A far-right party is on the verge of winning the most votes in German state elections for the first time since the Nazis.
For some in Germany, the rise of the Alternative for Germany (AfD) is a literal nightmare.
But others, particularly in the east, say the AfD represents an opportunity for change.
German politics has been tense all year, and Sunday’s vote in Thuringia and Saxony could reach a boiling point.
“Liar!” a small crowd in Thuringia shouted as Chancellor Olaf Scholz spoke in the city of Jena this week.
Chants of “Volksverräter” also broke out into the applause – a term that means “traitor to the people” and is seen by many as evocative of the Nazis.
Chancellor Olaf Scholz’s Social Democrats, along with their coalition partners the Greens and Freedom Party, are struggling so much in Thuringia that they may not even win a single seat in the state parliament, while the AfD is leading the opinion polls.
In neighbouring Saxony, the AfD is fighting a neck-and-neck battle with the conservative CDU.
A knife attack last week in which a suspected Syrian asylum seeker and Islamist militant killed three people has sparked fierce criticism of successive governments’ handling of the migration crisis.
In a hasty (some might say panicked) response, ministers announced toughening of asylum and knife crime laws.
But it is unlikely to overturn the broader discontent that, for many AfD supporters, is not based solely on anger at “massive” immigration.
They also say they want to fight overzealous environmental policies, state interference, and reckless military support for Ukraine.
In the East, all this is linked to disappointment and discontent that has been brewing for years, even decades, about the outcome of German reunification.
“You can always tell where the East ends and the West begins,” says Konstantin, 16, as he rides into the town of Meiningen on his East German-made Simson S50 moped.
“East and West are certainly connected now. Germany is one. But we think the differences are big.”
The car mechanic-in-training’s comments are ones that echo through the streets of the towns, cities and villages that once made up Communist East Germany.
The feeling of being looked down upon is linked to resentment over the Western world’s stronger industrial base, higher wages and historic pension disparities.

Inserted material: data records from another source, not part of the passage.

-- ==== Sys2Proof/Laws/Step.lean ====
section
/-! SUPPORT. Everything one operation does to the live state, and everything one step can do. -/

namespace Sys2Proof.Machine

/-- What an operation does to every field but the working values: the one lemma that later proofs cite instead of a meaning. -/
structure Does (i : Instr) (s t : State) : Prop where
  trace : t.trace = s.trace ++ operationEvents s.cfg s.geom i
  geom : t.geom = operationGeometry s.geom i
  cs : t.cs = if operationEvents s.cfg s.geom i = [] then s.cs else .deasserted
  dc : t.dc = modeAfter s.dc (operationEvents s.cfg s.geom i)
  framed : Framed (operationEvents s.cfg s.geom i)
  canonical : t.bb.wf = true
  inRange : s.BufferInRange → t.BufferInRange
  latches : t.latches = s.latches
  pc : t.pc = s.pc + 1
  busy : t.busy = false
  program : t.program = s.program
  resetIn : t.resetIn = s.resetIn
  cfg : t.cfg = s.cfg

theorem framed_pixelEvents {cfg : Config} (h : 2 ≤ cfg.burstCap) (g : Geometry) (x y color : U16) :
    Framed (pixelEvents cfg g x y color) := by
  unfold pixelEvents
  split
  exacts [Framed.nil, (framed_windowEvents ..).append (framed_burstEvents h ..)]

theorem framed_rectEvents {cfg : Config} (h : 2 ≤ cfg.burstCap) (g : Geometry) (x y w hh color : U16) :
    Framed (rectEvents cfg g x y w hh color) := by
  unfold rectEvents
  dsimp only
  split
  exacts [Framed.nil, (framed_windowEvents ..).append (framed_burstEvents h ..)]

theorem framed_hollowRectEvents {cfg : Config} (h : 2 ≤ cfg.burstCap) (g : Geometry) (k : CornerWork) (color : U16) :
    Framed (hollowRectEvents cfg g k color) := by
  unfold hollowRectEvents
  refine Framed.append (((Framed.append ?_ ?_).append ?_).append ?_) ?_
  iterate 4 exact framed_rectEvents h ..
  split
  exacts [framed_pixelEvents h .., Framed.nil]

/-- The mode a list of events leaves, if the events are none or leave data mode. -/
def LeavesData (ev : List Event) : Prop := ∀ m, modeAfter m ev = if ev = [] then m else .data

theorem LeavesData.nil : LeavesData [] := fun _ => by simp [modeAfter]

theorem LeavesData.append {a b : List Event} (ha : LeavesData a) (hb : LeavesData b) : LeavesData (a ++ b) := fun m => by
  rw [modeAfter_append, hb, ha]
  by_cases h1 : a = [] <;> by_cases h2 : b = [] <;> simp [h1, h2]

theorem LeavesData.flatMap {α : Type} {l : List α} {f : α → List Event} (h : ∀ a ∈ l, LeavesData (f a)) :
    LeavesData (l.flatMap f) := by
  induction l with
  | nil => exact LeavesData.nil
  | cons a l ih =>
    rw [List.flatMap_cons]
    exact (h a (List.mem_cons_self ..)).append (ih fun b hb => h b (List.mem_cons_of_mem _ hb))

theorem leavesData_burst {cfg : Config} {color : U16} {n : Nat} : LeavesData (burstEvents cfg color n) := fun m => by
  rcases Nat.eq_zero_or_pos n with rfl | h
  · rfl
  · rw [modeAfter_burstEvents _ _ _ h, if_neg (burstEvents_ne_nil h)]

theorem leavesData_window_burst {cfg : Config} {x1 y1 x2 y2 color : U16} {n : Nat} (h : 0 < n) :
    LeavesData (windowEvents cfg x1 y1 x2 y2 ++ burstEvents cfg color n) := fun m => by
  rw [modeAfter_append, modeAfter_burstEvents _ _ _ h, if_neg (by simp)]

theorem leavesData_pixel {cfg : Config} {g : Geometry} {x y color : U16} :
    LeavesData (pixelEvents cfg g x y color) := by
  unfold pixelEvents
  split
  exacts [LeavesData.nil, leavesData_window_burst (by decide)]

theorem leavesData_rect {cfg : Config} {g : Geometry} {x y w h color : U16} :
    LeavesData (rectEvents cfg g x y w h color) := by
  unfold rectEvents
  dsimp only
  split
  · exact LeavesData.nil
  · rename_i hn
    simp only [not_or] at hn
    exact leavesData_window_burst (Nat.mul_pos (toNat_ne_zero hn.2.1) (toNat_ne_zero hn.2.2))

theorem leavesData_hollowRect {cfg : Config} {g : Geometry} {k : CornerWork} {color : U16} :
    LeavesData (hollowRectEvents cfg g k color) := by
  unfold hollowRectEvents
  refine LeavesData.append (((LeavesData.append ?_ ?_).append ?_).append ?_) ?_
  iterate 4 exact leavesData_rect
  split
  exacts [leavesData_pixel, LeavesData.nil]

/-- A drawing procedure as the body of an operation. -/
theorem Draws.does {i : Instr} {color : U16} {s t : State}
    (h : Draws color (operationEvents s.cfg s.geom i) s t) (hg : operationGeometry s.geom i = s.geom)
    (hf : Framed (operationEvents s.cfg s.geom i)) (hd : LeavesData (operationEvents s.cfg s.geom i)) :
    Does i s t.complete where
  trace := h.trace
  geom := h.geom.trans hg.symm
  cs := h.cs
  dc := h.dc.trans (hd s.dc).symm
  framed := hf
  canonical := h.canonical
  inRange := h.inRange
  latches := h.latches
  pc := by rw [← h.pc]; rfl
  busy := rfl
  program := h.program
  resetIn := h.resetIn
  cfg := h.cfg

/-- `Burst` as a drawing procedure. -/
theorem burst_draws (color : U16) (count : U32) {s : State} (hw : s.cfg.wellFormed = true) (hm : s.bb.wf = true) :
    Draws color (burstEvents s.cfg color count.toNat) s (burst color count s) := by
  by_cases hc : count = 0
  · subst hc
    exact Draws.nothing color hm
  · have hcap := Config.two_le_burstCap hw
    have hpos := toNat_ne_zero hc
    obtain ⟨h1, h2, -⟩ := burstArithmetic_facts hcap hpos
    obtain ⟨f1, f2⟩ := fillBuffer_bb color (burstArithmetic s.cfg.burstCap count.toNat).bufferSize hm
    rw [burst_eq hc hcap hm]
    constructor
    case bytes =>
      intro a
      rw [longestSend_burstEvents hcap _ hpos]
      exact f2 a
    case canonical => exact f1
    case inRange => exact fun hs => fillBuffer_below color h2 hs
    case cs => rw [if_neg (burstEvents_ne_nil hpos)]
    case dc => rw [if_neg (burstEvents_ne_nil hpos)]
    all_goals rfl

/-- Every operation answers a next state, and this is what it does to the live state. -/
theorem exec_does (i : Instr) {s : State} (hw : s.cfg.wellFormed = true) (hm : s.bb.wf = true) :
    ∃ t, exec i s = .next t ∧ Does i s t := by
  have hcap := Config.two_le_burstCap hw
  cases i with
  | wrcmd byte =>
    refine ⟨_, rfl, ?_⟩
    rw [cmdFrame_eq]
    exact ⟨rfl, rfl, rfl, rfl, rfl, hm, id, rfl, rfl, rfl, rfl, rfl, rfl⟩
  | wrpar byte =>
    refine ⟨_, rfl, ?_⟩
    rw [parFrame_eq]
    exact ⟨rfl, rfl, rfl, rfl, rfl, hm, id, rfl, rfl, rfl, rfl, rfl, rfl⟩
  | setwin x1 y1 x2 y2 =>
    refine ⟨_, rfl, ?_⟩
    rw [window_eq]
    exact ⟨rfl, rfl, rfl, rfl, rfl, hm, id, rfl, rfl, rfl, rfl, rfl, rfl⟩
  | setori mode =>
    refine ⟨_, rfl, ?_⟩
    by_cases h : mode ≤ 3
    · have he : operationEvents s.cfg s.geom (.setori mode) =
          commandFrame s.cfg.opcMadctl ++ parameterFrame (oriByte s.cfg mode) := if_pos h
      have hg : operationGeometry s.geom (.setori mode) = modeGeometry mode := if_pos h
      rw [setOrientation_valid h]
      constructor <;> (try rw [he]) <;> (try rw [hg])
      exacts [rfl, rfl, rfl, rfl, rfl, hm, id, rfl, rfl, rfl, rfl, rfl, rfl]
    · have he : operationEvents s.cfg s.geom (.setori mode) = [] := if_neg h
      have hg : operationGeometry s.geom (.setori mode) = s.geom := if_neg h
      rw [setOrientation_invalid h]
      constructor <;> (try rw [he]) <;> (try rw [hg])
      exacts [(List.append_nil _).symm, rfl, rfl, rfl, Framed.nil, hm, id, rfl, rfl, rfl, rfl, rfl, rfl]
  | burst color count =>
    exact ⟨_, rfl, (burst_draws color count hw hm).does rfl (framed_burstEvents hcap ..) leavesData_burst⟩
  | pixel x y color =>
    exact ⟨_, rfl, (pixel_draws hw hm x y color).does rfl (framed_pixelEvents hcap ..) leavesData_pixel⟩
  | rectf x y w h color =>
    exact ⟨_, rfl, (rectF_draws hw hm x y w h color).does rfl (framed_rectEvents hcap ..) leavesData_rect⟩
  | hline x y len color =>
    exact ⟨_, rfl, (rectF_draws hw hm x y len 1 color).does rfl (framed_rectEvents hcap ..) leavesData_rect⟩
  | vline x y len color =>
    exact ⟨_, rfl, (rectF_draws hw hm x y 1 len color).does rfl (framed_rectEvents hcap ..) leavesData_rect⟩
  | recth x0 y0 x1 y1 color =>
    exact ⟨_, rfl, (rectHollow_draws hw hm x0 y0 x1 y1 color).does rfl (framed_hollowRectEvents hcap ..)
      leavesData_hollowRect⟩
  | rectfc x0 y0 x1 y1 color =>
    exact ⟨_, rfl, (rectFromCorners_draws hw hm x0 y0 x1 y1 color).does (i := .rectfc x0 y0 x1 y1 color) rfl
      (framed_rectEvents hcap ..) leavesData_rect⟩
  | circh cx cy r color =>
    exact ⟨_, rfl, (circleHollow_draws cx cy r color hw hm).does (i := .circh cx cy r color) rfl
      (Framed.flatMap fun o _ => framed_pixelEvents hcap ..) (LeavesData.flatMap fun o _ => leavesData_pixel)⟩
  | circf cx cy r color =>
    exact ⟨_, rfl, (circleFilled_draws cx cy r color hw hm).does (i := .circf cx cy r color) rfl
      (Framed.flatMap fun o _ => framed_pixelEvents hcap ..) (LeavesData.flatMap fun o _ => leavesData_pixel)⟩

/-- Under those conditions a next state is the one of `exec_does`. -/
theorem Does.of_exec {i : Instr} {s t : State} (hw : s.cfg.wellFormed = true) (hm : s.bb.wf = true)
    (h : exec i s = .next t) : Does i s t := by
  obtain ⟨u, hu, d⟩ := exec_does i hw hm
  rw [hu] at h
  cases h
  exact d

/-- What every operation does in every state, whatever the configuration and the buffer. -/
theorem exec_frame (i : Instr) (s : State) :
    ∃ t, exec i s = .next t ∧ t.geom = operationGeometry s.geom i ∧ t.latches = s.latches ∧ t.pc = s.pc + 1 ∧
      t.busy = false ∧ t.program = s.program ∧ t.resetIn = s.resetIn ∧ t.cfg = s.cfg := by
  cases i with
  | wrcmd byte => exact ⟨_, rfl, by rw [cmdFrame_eq]; exact ⟨rfl, rfl, rfl, rfl, rfl, rfl, rfl⟩⟩
  | wrpar byte => exact ⟨_, rfl, by rw [parFrame_eq]; exact ⟨rfl, rfl, rfl, rfl, rfl, rfl, rfl⟩⟩
  | setwin x1 y1 x2 y2 => exact ⟨_, rfl, by rw [window_eq]; exact ⟨rfl, rfl, rfl, rfl, rfl, rfl, rfl⟩⟩
  | setori mode =>
    refine ⟨_, rfl, ?_⟩
    by_cases h : mode ≤ 3
    · rw [setOrientation_valid h, show operationGeometry s.geom (.setori mode) = modeGeometry mode from if_pos h]
      exact ⟨rfl, rfl, rfl, rfl, rfl, rfl, rfl⟩
    · rw [setOrientation_invalid h, show operationGeometry s.geom (.setori mode) = s.geom from if_neg h]
      exact ⟨rfl, rfl, rfl, rfl, rfl, rfl, rfl⟩
  | burst color count => exact ⟨_, rfl, by rw [burst_frame]; exact ⟨rfl, rfl, rfl, rfl, rfl, rfl, rfl⟩⟩
  | pixel x y color => exact ⟨_, rfl, by rw [pixel_frame]; exact ⟨rfl, rfl, rfl, rfl, rfl, rfl, rfl⟩⟩
  | rectf x y w h color => exact ⟨_, rfl, by rw [rectF_frame]; exact ⟨rfl, rfl, rfl, rfl, rfl, rfl, rfl⟩⟩
  | hline x y len color => exact ⟨_, rfl, by rw [rectF_frame]; exact ⟨rfl, rfl, rfl, rfl, rfl, rfl, rfl⟩⟩
  | vline x y len color => exact ⟨_, rfl, by rw [rectF_frame]; exact ⟨rfl, rfl, rfl, rfl, rfl, rfl, rfl⟩⟩
  | recth x0 y0 x1 y1 color => exact ⟨_, rfl, by rw [rectHollow_frame]; exact ⟨rfl, rfl, rfl, rfl, rfl, rfl, rfl⟩⟩
  | rectfc x0 y0 x1 y1 color =>
    exact ⟨_, rfl, by rw [rectFromCorners, rectF_frame]; exact ⟨rfl, rfl, rfl, rfl, rfl, rfl, rfl⟩⟩
  | circh cx cy r color =>
    exact ⟨_, rfl, by rw [circleHollow, plotAll_frame]; exact ⟨rfl, rfl, rfl, rfl, rfl, rfl, rfl⟩⟩
  | circf cx cy r color =>
    exact ⟨_, rfl, by rw [circleFilled, plotAll_frame]; exact ⟨rfl, rfl, rfl, rfl, rfl, rfl, rfl⟩⟩

/-- The latches hold exactly the fields the decoder reads (R29, R85). -/
theorem decode_latched (w : CommandWord) (s : State) : (s.accept w).latches.decode w.rsv = decode w := rfl

/-- Everything a step that answers a next state can have done. -/
theorem step_cases {s t : State} (h : step s = .next t) :
    s.cfg.wellFormed = true ∧
      ((s.resetIn = true ∧ t = s.heldInReset) ∨
        (s.resetIn = false ∧ s.busy = false ∧
          ((s.program[s.pc]? = none ∧ t = s) ∨
            ∃ w, s.program[s.pc]? = some w ∧
              ((∃ why, decode w = .illegal why ∧ t = s.skipIllegal) ∨
                ∃ i, decode w = .operation i ∧ exec i (s.accept w) = .next t)))) := by
  unfold step at h
  split at h
  · cases h
  rename_i hw
  refine ⟨by simpa using hw, ?_⟩
  split at h
  · cases h
    exact .inl ⟨‹_›, rfl⟩
  rename_i hr
  split at h
  · cases h
  rename_i hb
  refine .inr ⟨by simpa using hr, by simpa using hb, ?_⟩
  split at h
  · cases h
    exact .inl ⟨‹_›, rfl⟩
  · rename_i w hp
    refine .inr ⟨w, hp, ?_⟩
    rw [runWord, decode_latched] at h
    split at h
    · exact .inr ⟨_, ‹_›, h⟩
    · cases h
      exact .inl ⟨_, ‹_›, rfl⟩

/-- An idle block runs the word it is presented. -/
theorem step_presented {s : State} {w : CommandWord} (hw : s.cfg.wellFormed = true) (hr : s.resetIn = false)
    (hb : s.busy = false) (hp : s.program[s.pc]? = some w) : step s = runWord w s := by
  simp [step, hw, hr, hb, State.presented, hp]

end Sys2Proof.Machine
end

“We are being forgotten,” said Konstantin, who, like many young people, is a strong supporter of the AfD, according to opinion polls.
He, like all AfD supporters I have spoken to, denies the allegations of extremism that increasingly dog the party.
A BBC investigation earlier this year found apparent links between political party figures and networks deemed extremist by government authorities.
In Thuringia, the party is officially classified as right-wing extremist, and the state’s highly controversial leader, Björn Höcke, was recently fined for using a Nazi slogan – something he denies he did intentionally.
But the party’s supporters often say they believe both domestic intelligence agencies and mainstream media are actively trying to smear its movement.
Some may judge this as disingenuous or a false defense, but there is deep-seated distrust of the state among East German communities who once endured the activities of the Stasi, East Germany’s hated secret police during communist times.
“People here have already seen what happens when the government interferes too much,” said Vivienne Rotstedt, 31, a lawyer and AfD candidate in Thuringia.
Restrictions during the coronavirus pandemic and the perception that people are being forced to conform to “politically correct” views appear to have increased public distrust.
“East Germans know very well what it’s like to not be able to express your opinion,” she told me, taking shelter under an election umbrella in Meiningen’s 30-degree heat.
Meanwhile, another rebel party, the Zahra Wagenknecht Union (BSW), has jumped to third place in the state’s polls.
A former Communist Party member and long one of East Germany’s most prominent politicians, Wagenknecht managed to blend cultural conservatism with economically leftist policies.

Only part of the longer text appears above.